* **REQUIRED WORK**: Transcribe the stretch of entries below from the line with "thenRun (s.spinOn s.stop)" through the line with "def State.launch (s", exactly and with both ends included; leave out all other lines.

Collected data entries
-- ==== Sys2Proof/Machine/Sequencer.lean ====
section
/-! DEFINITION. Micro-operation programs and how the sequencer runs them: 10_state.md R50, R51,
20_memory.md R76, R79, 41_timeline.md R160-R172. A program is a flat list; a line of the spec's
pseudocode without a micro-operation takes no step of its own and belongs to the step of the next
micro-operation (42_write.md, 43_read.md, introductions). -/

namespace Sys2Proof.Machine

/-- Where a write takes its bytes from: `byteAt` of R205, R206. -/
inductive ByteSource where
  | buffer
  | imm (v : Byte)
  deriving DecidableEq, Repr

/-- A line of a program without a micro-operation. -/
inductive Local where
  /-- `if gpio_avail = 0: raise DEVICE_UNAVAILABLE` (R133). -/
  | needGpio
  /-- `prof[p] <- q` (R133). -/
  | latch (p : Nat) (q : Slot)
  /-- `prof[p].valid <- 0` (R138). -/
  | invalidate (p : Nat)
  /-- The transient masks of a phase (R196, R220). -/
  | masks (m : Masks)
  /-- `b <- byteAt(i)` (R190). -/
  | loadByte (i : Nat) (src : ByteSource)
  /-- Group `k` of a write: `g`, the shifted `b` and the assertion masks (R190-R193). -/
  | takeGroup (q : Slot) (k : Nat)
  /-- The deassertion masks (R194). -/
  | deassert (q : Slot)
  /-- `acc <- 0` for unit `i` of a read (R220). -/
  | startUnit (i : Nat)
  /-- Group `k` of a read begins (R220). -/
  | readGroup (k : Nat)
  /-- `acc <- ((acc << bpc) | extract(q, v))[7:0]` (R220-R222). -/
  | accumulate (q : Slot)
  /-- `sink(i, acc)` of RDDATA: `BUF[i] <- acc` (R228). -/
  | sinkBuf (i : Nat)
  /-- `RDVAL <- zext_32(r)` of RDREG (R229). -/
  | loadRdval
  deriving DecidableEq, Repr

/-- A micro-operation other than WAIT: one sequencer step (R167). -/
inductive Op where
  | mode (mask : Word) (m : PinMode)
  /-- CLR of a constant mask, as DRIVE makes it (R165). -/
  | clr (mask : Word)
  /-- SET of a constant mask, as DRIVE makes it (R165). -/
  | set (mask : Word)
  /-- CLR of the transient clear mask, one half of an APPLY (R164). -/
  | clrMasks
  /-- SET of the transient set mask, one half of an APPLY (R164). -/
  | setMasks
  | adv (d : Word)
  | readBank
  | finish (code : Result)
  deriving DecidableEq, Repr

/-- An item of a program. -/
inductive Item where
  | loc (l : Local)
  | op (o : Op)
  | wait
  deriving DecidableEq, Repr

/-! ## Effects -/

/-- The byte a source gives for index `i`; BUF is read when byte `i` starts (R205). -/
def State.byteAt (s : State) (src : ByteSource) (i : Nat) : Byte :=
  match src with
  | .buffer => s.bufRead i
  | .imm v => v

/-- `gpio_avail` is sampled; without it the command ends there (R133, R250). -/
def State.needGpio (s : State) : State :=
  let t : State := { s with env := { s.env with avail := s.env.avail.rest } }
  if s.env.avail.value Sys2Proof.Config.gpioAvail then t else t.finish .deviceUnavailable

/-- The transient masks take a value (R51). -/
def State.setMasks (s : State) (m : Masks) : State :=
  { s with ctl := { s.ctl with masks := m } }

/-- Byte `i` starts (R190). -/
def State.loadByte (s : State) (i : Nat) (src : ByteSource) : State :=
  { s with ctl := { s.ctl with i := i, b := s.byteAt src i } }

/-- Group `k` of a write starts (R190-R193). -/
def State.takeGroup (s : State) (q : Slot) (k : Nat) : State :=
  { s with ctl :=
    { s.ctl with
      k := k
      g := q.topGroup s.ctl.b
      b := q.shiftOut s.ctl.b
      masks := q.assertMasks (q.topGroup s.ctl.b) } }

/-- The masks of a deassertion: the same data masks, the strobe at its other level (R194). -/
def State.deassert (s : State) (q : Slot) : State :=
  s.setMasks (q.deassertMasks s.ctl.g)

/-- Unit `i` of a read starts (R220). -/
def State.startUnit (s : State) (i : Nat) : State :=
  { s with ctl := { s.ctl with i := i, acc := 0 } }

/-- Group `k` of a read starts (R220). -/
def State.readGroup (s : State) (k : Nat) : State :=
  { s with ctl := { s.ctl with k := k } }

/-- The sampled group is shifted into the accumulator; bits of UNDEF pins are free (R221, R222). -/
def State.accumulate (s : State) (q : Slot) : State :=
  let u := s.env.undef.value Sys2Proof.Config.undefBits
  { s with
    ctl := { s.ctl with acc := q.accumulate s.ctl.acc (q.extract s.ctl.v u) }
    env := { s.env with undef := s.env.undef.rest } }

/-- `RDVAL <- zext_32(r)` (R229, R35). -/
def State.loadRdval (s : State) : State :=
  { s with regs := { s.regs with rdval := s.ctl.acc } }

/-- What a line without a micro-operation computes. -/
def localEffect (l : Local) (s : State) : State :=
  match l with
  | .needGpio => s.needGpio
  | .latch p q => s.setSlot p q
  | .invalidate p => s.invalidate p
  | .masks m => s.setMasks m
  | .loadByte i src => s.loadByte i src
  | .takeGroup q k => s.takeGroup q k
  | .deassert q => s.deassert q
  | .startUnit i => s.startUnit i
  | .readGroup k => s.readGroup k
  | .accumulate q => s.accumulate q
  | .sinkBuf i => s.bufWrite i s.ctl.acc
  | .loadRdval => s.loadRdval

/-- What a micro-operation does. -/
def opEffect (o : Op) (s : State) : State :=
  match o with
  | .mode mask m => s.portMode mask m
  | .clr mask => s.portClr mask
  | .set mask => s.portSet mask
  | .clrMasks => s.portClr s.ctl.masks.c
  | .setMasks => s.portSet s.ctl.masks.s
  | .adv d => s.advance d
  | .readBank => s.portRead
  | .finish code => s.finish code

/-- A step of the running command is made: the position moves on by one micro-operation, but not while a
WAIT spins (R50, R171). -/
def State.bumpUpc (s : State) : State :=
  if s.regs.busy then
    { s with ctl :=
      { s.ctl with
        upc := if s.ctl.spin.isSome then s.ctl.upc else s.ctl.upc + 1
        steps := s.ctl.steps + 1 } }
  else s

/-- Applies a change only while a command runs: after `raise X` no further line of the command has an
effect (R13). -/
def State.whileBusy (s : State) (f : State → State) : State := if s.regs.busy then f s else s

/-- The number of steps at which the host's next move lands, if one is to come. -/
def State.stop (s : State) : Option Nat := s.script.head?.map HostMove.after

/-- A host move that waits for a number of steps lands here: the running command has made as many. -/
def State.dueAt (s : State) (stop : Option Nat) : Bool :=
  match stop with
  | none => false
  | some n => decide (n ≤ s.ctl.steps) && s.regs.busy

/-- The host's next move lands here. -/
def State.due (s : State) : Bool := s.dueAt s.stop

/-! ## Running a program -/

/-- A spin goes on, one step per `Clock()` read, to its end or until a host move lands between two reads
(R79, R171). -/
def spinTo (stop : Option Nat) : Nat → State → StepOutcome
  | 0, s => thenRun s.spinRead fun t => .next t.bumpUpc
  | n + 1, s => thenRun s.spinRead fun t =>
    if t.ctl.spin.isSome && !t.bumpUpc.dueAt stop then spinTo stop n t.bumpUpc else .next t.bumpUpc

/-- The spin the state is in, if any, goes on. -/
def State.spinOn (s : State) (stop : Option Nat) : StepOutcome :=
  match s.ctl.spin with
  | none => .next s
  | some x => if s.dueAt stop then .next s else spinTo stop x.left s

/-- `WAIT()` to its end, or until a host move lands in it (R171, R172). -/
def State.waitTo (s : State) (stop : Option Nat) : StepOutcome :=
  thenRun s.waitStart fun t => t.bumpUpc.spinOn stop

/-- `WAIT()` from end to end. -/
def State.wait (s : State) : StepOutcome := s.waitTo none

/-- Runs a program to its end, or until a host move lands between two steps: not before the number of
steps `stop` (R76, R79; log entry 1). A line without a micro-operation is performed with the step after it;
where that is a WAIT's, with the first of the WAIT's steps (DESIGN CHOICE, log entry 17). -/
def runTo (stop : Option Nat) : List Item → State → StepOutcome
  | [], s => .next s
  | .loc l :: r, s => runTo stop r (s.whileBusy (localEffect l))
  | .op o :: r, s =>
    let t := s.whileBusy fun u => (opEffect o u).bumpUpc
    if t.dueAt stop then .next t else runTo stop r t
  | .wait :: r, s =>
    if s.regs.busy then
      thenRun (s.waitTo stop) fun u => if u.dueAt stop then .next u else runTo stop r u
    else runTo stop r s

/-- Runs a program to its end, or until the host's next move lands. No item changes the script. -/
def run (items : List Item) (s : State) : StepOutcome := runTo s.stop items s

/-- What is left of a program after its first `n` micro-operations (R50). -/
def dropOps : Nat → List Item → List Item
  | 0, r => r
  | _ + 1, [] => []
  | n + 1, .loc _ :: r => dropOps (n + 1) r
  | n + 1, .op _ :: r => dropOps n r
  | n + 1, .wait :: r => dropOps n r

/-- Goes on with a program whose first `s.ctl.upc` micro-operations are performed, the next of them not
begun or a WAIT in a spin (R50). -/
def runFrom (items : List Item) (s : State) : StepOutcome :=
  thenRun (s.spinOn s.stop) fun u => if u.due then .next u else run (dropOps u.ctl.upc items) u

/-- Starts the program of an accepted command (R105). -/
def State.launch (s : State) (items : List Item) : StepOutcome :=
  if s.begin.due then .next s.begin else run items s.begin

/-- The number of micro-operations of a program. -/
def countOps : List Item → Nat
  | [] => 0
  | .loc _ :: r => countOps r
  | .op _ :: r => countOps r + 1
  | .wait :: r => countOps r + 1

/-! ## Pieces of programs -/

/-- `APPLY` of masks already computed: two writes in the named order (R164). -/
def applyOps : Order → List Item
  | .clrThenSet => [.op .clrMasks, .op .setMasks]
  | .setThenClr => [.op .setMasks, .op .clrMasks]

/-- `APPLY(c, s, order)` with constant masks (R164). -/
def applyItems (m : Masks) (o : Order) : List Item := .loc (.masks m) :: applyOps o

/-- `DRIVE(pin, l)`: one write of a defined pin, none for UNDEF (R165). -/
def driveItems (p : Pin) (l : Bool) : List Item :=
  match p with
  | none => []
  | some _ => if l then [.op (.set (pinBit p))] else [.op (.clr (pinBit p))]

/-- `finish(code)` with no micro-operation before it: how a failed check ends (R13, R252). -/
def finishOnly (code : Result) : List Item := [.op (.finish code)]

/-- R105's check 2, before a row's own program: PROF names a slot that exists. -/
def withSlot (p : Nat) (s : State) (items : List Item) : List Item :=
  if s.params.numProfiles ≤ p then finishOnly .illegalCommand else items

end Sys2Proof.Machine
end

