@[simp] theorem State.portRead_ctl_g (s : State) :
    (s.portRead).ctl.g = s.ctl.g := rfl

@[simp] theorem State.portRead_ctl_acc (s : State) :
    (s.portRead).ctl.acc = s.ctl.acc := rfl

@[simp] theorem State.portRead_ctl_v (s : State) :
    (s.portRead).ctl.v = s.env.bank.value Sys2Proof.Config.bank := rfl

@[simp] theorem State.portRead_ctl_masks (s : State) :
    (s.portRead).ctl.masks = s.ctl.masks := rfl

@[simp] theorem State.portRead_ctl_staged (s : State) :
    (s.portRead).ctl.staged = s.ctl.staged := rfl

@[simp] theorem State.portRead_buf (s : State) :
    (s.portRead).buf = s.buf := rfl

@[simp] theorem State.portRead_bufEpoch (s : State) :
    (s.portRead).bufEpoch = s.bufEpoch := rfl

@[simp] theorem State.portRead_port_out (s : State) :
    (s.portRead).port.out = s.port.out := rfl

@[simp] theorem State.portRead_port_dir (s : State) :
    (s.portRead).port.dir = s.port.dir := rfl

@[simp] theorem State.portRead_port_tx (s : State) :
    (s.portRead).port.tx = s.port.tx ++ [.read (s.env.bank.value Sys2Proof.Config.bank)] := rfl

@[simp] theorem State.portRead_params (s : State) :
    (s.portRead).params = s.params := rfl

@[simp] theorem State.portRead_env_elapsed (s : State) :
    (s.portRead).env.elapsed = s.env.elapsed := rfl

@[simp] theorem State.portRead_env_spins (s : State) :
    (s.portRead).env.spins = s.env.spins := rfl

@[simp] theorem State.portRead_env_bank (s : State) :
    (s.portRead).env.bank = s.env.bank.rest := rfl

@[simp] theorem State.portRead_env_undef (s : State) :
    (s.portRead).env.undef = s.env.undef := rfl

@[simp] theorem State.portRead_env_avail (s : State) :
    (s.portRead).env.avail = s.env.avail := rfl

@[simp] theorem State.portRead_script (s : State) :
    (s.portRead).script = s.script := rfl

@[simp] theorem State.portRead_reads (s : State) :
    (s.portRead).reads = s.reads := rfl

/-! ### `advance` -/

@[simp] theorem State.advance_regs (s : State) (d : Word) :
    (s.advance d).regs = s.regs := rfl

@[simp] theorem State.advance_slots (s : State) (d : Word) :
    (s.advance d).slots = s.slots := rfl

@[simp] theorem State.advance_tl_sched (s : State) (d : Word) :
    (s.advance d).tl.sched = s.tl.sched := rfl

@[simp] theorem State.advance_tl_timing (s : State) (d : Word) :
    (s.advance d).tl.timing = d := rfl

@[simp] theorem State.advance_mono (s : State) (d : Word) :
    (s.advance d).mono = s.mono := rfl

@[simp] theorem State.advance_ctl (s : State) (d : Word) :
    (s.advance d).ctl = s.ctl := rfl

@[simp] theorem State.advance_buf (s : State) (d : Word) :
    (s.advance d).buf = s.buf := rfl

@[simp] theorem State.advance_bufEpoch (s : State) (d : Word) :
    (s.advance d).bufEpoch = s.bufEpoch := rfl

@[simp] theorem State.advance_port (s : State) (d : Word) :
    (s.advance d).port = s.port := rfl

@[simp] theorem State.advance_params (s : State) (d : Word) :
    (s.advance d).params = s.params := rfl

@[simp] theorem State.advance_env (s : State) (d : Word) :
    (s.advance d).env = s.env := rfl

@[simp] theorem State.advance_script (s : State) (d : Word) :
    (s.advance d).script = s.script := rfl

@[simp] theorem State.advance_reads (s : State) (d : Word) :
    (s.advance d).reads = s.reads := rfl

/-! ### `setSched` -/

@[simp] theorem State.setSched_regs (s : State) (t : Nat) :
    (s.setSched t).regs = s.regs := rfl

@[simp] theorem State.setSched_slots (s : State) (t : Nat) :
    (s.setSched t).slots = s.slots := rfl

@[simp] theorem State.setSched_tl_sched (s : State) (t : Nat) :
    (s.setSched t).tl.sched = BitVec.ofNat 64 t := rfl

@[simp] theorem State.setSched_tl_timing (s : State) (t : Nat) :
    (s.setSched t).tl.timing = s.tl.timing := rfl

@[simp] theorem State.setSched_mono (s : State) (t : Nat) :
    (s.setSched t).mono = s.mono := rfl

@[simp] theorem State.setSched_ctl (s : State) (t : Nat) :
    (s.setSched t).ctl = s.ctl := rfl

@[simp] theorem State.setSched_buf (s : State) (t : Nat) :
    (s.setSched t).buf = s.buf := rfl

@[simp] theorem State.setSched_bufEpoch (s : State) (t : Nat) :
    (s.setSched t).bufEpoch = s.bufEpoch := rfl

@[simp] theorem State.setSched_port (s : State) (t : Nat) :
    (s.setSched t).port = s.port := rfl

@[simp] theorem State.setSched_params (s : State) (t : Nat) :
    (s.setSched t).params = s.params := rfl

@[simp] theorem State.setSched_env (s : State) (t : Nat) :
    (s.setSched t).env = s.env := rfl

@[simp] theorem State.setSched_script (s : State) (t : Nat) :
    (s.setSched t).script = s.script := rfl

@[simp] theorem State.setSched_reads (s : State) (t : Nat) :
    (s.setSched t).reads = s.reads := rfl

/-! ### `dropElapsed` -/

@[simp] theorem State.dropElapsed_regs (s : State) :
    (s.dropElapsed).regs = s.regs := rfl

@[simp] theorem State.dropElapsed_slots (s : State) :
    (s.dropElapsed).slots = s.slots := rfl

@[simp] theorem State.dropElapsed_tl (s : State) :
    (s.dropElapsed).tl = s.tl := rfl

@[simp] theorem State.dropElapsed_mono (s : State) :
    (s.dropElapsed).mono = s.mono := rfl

* **FINAL ANSWER**:
  thenRun (s.spinOn s.stop) fun u => if u.due then .next u else run (dropOps u.ctl.upc items) u

/-- Starts the program of an accepted command (R105). -/
def State.launch (s : State) (items : List Item) : StepOutcome :=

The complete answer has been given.